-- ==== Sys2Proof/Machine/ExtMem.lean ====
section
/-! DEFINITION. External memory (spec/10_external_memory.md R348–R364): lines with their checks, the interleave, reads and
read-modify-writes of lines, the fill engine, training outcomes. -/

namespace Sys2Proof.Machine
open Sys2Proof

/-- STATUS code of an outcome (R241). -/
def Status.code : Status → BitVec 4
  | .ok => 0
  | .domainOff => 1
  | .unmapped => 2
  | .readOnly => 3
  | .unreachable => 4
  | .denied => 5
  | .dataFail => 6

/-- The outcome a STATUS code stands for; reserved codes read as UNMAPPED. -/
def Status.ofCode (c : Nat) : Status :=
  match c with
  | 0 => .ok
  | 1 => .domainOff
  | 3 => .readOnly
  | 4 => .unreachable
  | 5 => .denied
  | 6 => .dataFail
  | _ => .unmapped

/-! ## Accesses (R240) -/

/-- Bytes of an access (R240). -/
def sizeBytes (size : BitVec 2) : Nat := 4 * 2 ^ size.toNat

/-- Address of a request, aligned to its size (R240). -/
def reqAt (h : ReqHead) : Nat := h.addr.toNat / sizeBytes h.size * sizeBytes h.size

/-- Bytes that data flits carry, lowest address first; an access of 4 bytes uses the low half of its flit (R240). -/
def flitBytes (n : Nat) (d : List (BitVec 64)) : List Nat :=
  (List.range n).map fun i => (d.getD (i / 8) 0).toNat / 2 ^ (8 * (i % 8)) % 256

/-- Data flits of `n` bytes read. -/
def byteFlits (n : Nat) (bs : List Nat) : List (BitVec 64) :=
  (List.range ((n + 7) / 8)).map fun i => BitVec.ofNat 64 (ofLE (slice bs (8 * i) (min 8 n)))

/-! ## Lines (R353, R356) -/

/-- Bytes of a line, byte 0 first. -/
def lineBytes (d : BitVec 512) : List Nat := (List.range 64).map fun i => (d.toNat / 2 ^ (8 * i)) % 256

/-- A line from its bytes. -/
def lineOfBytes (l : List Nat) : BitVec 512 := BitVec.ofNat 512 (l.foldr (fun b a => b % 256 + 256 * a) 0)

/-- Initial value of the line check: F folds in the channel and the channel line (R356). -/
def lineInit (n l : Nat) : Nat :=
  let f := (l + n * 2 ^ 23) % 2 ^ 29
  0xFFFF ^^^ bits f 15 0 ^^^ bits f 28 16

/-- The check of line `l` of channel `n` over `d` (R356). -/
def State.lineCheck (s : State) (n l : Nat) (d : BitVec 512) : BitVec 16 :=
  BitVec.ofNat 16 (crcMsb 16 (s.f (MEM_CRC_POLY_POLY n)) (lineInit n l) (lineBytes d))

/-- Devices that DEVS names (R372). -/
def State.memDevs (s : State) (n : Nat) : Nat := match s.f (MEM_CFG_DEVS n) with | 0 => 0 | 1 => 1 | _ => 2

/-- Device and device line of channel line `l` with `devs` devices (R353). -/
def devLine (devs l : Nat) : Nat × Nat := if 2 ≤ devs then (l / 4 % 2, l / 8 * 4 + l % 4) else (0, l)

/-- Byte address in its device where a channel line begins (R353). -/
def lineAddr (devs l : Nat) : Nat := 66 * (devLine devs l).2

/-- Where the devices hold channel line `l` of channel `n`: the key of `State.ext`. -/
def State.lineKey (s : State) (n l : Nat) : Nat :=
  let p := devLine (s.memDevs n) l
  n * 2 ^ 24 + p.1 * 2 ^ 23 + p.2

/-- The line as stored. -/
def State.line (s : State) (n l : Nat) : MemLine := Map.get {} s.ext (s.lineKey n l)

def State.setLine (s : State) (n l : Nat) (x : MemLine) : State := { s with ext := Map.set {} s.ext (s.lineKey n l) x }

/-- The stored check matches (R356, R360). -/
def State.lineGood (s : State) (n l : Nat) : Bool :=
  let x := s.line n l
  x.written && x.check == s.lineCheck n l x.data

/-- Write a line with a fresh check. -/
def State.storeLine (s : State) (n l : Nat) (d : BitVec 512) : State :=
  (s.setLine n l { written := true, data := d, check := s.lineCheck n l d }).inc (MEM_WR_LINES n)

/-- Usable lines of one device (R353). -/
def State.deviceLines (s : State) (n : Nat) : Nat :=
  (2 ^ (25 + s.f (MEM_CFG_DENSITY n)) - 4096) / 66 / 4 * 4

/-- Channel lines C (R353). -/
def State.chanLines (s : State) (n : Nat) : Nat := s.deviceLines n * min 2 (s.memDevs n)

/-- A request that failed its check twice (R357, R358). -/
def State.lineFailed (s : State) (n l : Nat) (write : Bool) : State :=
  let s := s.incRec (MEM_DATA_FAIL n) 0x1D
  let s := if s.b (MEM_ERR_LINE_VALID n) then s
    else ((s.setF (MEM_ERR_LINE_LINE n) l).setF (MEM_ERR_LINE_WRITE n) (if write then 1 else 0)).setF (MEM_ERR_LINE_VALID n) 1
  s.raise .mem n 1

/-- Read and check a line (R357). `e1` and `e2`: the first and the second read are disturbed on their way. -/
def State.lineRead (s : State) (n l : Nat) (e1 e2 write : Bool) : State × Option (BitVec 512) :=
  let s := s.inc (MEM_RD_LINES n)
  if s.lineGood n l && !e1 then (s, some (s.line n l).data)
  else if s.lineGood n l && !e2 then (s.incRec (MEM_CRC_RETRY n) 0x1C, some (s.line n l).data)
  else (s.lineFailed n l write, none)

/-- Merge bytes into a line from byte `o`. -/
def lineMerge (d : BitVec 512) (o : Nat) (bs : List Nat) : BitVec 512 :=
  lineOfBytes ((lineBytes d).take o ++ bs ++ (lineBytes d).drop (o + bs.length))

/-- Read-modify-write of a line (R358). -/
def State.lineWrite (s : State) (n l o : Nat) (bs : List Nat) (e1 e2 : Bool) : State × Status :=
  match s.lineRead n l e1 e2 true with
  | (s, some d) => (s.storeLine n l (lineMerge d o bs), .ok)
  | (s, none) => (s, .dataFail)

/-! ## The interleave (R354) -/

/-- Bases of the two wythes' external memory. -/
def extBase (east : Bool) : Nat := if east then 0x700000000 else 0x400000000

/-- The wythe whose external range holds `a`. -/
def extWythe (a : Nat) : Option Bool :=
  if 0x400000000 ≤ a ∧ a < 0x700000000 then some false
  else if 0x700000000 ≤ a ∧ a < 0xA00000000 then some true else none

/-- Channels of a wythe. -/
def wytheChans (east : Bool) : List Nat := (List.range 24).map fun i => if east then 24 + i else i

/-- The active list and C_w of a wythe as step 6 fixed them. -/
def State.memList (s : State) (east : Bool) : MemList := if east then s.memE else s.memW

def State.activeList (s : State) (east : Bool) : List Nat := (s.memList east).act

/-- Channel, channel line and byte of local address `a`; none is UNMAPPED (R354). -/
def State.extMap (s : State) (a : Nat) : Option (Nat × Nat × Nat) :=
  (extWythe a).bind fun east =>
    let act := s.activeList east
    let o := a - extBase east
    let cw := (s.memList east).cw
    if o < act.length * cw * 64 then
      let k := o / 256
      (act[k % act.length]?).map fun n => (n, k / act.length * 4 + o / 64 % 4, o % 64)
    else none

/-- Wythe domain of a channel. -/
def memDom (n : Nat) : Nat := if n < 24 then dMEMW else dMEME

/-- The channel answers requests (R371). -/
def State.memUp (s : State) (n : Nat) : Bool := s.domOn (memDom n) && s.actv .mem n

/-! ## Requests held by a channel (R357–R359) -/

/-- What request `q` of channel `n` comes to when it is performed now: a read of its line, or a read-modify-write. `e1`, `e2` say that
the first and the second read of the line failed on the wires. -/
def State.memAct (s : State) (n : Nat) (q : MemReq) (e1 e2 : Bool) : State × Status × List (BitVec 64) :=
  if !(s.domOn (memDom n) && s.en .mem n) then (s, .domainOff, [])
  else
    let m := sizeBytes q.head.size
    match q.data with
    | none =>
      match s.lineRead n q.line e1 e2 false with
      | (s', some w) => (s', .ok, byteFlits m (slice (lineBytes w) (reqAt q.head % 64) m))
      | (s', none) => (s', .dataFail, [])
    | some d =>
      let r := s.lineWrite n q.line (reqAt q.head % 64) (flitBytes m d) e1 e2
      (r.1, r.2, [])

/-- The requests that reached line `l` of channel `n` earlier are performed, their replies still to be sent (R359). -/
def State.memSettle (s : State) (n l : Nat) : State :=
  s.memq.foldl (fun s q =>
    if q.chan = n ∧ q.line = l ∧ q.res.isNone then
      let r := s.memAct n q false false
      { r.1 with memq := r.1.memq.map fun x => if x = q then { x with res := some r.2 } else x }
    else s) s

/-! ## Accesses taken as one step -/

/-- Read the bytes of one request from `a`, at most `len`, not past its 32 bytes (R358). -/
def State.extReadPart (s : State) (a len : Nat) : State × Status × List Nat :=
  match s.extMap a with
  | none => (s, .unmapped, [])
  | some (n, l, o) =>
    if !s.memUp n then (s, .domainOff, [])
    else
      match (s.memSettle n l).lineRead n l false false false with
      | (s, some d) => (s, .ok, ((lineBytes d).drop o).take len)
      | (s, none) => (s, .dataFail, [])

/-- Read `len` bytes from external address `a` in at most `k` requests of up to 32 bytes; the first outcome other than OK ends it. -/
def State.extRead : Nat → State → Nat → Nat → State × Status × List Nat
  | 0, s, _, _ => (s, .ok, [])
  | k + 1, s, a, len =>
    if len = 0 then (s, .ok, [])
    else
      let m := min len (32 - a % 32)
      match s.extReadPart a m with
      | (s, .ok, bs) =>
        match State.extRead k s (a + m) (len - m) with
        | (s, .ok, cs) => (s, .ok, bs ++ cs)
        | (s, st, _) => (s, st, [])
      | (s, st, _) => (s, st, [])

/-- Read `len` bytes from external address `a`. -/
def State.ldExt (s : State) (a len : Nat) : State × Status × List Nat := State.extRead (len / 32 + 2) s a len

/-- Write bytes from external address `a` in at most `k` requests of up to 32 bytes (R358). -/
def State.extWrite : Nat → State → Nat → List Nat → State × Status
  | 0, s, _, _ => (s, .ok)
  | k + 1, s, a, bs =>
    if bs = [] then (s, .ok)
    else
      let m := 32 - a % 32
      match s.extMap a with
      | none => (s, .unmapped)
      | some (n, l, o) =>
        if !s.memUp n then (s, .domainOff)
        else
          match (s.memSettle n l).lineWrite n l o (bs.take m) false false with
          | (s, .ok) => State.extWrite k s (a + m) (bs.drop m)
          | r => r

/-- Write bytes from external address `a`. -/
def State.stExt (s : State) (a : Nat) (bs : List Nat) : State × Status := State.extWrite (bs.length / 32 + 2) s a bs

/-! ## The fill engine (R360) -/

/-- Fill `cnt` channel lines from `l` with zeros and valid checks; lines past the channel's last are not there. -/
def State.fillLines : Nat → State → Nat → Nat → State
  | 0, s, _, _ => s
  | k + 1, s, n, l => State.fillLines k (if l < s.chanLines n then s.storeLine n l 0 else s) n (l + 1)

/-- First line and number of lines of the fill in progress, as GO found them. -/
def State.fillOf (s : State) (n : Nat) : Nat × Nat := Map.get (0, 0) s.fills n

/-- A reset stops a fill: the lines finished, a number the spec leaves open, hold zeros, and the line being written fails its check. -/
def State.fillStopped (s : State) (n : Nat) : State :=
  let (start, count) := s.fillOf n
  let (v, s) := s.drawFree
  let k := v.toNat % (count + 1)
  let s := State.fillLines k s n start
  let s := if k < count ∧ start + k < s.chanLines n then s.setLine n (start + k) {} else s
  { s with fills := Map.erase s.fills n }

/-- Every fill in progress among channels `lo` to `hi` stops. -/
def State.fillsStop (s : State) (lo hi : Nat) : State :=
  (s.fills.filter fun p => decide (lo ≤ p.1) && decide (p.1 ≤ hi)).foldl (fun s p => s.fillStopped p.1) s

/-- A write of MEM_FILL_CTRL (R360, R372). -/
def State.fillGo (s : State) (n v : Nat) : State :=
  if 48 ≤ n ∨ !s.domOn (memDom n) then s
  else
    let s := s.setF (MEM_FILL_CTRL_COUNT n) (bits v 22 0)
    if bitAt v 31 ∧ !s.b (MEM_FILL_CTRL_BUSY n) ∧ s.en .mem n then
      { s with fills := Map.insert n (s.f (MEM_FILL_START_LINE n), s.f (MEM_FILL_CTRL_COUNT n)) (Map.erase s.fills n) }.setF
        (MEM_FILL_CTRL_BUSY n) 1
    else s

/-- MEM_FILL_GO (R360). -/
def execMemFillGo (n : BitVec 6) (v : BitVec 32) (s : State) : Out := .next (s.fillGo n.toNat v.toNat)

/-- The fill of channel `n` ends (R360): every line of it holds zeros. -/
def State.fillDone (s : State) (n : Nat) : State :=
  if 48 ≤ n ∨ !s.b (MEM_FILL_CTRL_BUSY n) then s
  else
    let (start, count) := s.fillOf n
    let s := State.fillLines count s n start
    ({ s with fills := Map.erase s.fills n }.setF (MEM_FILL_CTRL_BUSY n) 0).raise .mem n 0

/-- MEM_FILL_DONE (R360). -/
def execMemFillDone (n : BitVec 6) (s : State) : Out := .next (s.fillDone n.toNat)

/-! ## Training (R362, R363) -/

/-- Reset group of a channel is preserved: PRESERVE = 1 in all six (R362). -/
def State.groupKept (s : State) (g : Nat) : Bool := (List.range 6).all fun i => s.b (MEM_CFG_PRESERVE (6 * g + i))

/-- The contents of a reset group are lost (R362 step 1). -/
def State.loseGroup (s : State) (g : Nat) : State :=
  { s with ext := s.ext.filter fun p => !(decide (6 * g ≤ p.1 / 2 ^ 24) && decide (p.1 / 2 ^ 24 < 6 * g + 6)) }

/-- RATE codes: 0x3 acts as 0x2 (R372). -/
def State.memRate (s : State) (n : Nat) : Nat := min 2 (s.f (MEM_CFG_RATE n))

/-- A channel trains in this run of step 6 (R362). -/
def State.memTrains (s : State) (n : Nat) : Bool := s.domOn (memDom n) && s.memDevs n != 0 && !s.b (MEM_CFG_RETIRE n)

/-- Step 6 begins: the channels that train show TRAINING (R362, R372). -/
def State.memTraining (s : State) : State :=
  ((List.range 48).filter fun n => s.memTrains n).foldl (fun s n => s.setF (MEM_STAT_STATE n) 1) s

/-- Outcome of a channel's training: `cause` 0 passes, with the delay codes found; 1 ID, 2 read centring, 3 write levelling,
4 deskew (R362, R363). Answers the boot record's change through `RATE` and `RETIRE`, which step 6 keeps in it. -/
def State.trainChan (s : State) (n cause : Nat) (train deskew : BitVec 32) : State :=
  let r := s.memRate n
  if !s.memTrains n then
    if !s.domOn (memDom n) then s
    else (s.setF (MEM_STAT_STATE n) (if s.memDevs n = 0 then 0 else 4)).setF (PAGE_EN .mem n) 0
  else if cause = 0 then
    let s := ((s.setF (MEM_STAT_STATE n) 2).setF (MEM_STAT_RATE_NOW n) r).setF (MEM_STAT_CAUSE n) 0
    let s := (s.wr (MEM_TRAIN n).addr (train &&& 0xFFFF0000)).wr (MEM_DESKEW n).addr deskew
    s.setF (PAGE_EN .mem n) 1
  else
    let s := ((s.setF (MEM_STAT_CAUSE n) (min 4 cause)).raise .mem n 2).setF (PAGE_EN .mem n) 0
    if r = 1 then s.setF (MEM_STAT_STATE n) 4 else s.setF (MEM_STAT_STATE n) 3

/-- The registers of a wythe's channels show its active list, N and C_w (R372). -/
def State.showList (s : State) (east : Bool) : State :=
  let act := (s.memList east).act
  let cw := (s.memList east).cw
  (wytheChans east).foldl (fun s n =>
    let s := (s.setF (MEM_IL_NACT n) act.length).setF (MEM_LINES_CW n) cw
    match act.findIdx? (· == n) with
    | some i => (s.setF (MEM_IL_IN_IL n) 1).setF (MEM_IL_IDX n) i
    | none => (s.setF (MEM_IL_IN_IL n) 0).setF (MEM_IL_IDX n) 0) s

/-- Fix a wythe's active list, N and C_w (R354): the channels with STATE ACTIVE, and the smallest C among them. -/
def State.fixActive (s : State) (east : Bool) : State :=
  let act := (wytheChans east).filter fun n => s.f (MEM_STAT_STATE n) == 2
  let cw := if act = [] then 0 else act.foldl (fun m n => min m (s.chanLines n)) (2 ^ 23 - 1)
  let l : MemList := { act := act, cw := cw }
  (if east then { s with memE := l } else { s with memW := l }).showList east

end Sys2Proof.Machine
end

* * *

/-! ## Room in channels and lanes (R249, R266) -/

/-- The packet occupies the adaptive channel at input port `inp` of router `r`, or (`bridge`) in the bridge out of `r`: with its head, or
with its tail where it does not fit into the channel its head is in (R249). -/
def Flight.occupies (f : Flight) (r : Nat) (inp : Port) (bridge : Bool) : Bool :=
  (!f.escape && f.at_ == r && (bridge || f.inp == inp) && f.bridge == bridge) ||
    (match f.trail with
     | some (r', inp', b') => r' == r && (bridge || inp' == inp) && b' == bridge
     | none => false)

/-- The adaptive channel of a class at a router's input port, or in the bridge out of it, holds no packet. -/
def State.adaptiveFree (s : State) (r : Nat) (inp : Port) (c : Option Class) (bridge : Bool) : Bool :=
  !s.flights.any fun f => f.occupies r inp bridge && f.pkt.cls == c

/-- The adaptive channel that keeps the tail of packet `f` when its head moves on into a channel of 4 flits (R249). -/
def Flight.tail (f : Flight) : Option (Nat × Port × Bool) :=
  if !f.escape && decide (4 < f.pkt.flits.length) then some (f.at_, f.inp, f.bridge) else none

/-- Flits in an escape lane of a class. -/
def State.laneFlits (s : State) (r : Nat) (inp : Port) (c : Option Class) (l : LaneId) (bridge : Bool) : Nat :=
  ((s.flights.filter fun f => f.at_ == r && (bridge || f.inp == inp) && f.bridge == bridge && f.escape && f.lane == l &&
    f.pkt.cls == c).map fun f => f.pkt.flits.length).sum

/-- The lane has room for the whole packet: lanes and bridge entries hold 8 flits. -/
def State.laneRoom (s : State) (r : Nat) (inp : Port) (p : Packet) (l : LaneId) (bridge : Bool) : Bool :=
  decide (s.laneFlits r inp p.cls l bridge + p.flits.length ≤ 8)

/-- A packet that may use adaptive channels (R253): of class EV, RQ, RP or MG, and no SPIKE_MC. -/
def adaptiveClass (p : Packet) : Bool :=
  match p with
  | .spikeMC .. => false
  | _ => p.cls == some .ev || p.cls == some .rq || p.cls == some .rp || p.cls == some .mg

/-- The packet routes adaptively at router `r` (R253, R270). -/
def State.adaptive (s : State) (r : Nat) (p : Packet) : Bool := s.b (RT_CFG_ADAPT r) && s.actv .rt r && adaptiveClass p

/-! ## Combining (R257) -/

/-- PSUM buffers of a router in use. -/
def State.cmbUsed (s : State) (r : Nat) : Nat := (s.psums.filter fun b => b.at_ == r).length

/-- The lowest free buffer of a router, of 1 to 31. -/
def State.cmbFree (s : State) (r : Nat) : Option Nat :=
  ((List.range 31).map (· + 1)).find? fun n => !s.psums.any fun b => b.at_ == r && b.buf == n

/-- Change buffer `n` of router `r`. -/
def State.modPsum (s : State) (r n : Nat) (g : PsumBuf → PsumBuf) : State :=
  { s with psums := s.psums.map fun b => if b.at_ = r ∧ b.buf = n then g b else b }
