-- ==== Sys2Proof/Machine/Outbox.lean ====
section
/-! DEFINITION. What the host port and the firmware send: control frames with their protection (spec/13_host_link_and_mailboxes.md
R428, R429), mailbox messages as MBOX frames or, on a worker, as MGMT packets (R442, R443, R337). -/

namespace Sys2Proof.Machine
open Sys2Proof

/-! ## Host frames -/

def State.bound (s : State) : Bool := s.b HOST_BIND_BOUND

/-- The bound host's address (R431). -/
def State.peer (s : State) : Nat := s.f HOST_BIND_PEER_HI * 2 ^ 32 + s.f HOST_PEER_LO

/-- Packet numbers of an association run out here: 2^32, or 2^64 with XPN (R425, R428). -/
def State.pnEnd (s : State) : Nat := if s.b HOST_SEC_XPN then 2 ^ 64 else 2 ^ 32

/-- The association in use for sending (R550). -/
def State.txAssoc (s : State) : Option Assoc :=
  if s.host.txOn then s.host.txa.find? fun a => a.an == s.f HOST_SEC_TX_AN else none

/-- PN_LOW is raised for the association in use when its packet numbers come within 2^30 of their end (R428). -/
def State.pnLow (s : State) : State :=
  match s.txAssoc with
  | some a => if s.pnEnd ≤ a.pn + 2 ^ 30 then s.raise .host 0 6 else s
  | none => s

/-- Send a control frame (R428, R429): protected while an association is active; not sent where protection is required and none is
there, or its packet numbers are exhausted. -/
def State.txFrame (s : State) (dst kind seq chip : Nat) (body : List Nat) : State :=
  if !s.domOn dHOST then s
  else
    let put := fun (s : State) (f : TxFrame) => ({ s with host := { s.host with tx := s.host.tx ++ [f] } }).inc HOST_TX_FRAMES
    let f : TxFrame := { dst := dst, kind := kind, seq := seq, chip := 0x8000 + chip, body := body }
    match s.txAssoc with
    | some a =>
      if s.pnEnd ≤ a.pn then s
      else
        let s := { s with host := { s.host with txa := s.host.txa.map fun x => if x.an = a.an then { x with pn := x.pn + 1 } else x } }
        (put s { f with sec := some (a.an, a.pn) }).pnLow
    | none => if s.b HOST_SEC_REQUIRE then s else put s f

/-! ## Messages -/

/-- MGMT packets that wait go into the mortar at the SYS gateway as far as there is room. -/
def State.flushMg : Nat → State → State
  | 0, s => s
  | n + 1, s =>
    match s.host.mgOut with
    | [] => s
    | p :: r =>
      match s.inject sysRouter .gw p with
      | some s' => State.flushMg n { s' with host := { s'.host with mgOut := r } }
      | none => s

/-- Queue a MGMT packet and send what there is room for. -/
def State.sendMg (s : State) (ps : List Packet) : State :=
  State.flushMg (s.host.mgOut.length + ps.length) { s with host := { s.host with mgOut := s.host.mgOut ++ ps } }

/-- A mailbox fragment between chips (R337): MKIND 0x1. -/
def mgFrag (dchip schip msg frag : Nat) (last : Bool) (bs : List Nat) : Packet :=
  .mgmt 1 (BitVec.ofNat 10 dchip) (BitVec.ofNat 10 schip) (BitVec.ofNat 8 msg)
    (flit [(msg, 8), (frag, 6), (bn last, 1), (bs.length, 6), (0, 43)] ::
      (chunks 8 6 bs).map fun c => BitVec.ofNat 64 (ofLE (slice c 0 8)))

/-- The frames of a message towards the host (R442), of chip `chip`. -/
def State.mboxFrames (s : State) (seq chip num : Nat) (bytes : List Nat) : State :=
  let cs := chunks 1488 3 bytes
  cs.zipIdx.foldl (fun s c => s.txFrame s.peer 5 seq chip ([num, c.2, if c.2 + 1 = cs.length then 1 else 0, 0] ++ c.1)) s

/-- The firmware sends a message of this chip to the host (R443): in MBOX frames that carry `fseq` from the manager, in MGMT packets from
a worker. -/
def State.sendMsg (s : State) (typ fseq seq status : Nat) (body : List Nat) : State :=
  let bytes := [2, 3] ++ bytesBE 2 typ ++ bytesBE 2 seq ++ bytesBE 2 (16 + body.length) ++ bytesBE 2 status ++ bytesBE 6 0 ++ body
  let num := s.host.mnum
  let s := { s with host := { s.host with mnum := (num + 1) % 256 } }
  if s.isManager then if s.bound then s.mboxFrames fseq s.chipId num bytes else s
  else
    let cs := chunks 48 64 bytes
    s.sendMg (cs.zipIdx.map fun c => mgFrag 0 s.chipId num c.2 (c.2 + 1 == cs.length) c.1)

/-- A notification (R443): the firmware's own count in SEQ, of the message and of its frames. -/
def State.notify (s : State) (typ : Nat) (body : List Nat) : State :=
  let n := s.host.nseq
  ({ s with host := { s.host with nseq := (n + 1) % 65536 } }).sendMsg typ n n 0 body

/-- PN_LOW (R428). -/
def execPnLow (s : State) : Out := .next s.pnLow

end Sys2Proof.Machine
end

• REQUIREMENT: From the entries above, copy every line that holds the word "lineWrite".

• EXERCISE OUTPUT:
def State.lineWrite (s : State) (n l o : Nat) (bs : List Nat) (e1 e2 : Bool) : State × Status :=
      let r := s.lineWrite n q.line (reqAt q.head % 64) (flitBytes m d) e1 e2
          match (s.memSettle n l).lineWrite n l o (bs.take m) false false with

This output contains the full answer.